DATA FOR ANALYSIS:
Segment Open

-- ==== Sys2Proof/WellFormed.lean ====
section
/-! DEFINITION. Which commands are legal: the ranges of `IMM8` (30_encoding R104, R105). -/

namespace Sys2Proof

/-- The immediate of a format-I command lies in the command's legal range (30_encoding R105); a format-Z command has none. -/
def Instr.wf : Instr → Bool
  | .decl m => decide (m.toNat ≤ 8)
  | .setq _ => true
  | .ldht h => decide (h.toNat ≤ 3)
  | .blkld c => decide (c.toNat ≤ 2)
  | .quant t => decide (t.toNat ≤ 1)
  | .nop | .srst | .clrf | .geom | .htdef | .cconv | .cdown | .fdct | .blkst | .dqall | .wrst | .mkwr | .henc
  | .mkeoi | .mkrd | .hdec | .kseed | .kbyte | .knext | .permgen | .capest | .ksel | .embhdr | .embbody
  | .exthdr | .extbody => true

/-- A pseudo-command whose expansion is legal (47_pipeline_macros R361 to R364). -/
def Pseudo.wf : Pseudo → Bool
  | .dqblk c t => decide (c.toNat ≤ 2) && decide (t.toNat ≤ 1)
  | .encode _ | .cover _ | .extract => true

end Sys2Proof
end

Segment Closed

PROMPT: Having read the records above, print them out again exactly.

FINAL ANSWER:
-- ==== Sys2Proof/WellFormed.lean ====
section
/-! DEFINITION. Which commands are legal: the ranges of `IMM8` (30_encoding R104, R105). -/

namespace Sys2Proof

/-- The immediate of a format-I command lies in the command's legal range (30_encoding R105); a format-Z command has none. -/
def Instr.wf : Instr → Bool
  | .decl m => decide (m.toNat ≤ 8)
  | .setq _ => true
  | .ldht h => decide (h.toNat ≤ 3)
  | .blkld c => decide (c.toNat ≤ 2)
  | .quant t => decide (t.toNat ≤ 1)
  | .nop | .srst | .clrf | .geom | .htdef | .cconv | .cdown | .fdct | .blkst | .dqall | .wrst | .mkwr | .henc
  | .mkeoi | .mkrd | .hdec | .kseed | .kbyte | .knext | .permgen | .capest | .ksel | .embhdr | .embbody
  | .exthdr | .extbody => true

/-- A pseudo-command whose expansion is legal (47_pipeline_macros R361 to R364). -/
def Pseudo.wf : Pseudo → Bool
  | .dqblk c t => decide (c.toNat ≤ 2) && decide (t.toNat ≤ 1)
  | .encode _ | .cover _ | .extract => true

end Sys2Proof
end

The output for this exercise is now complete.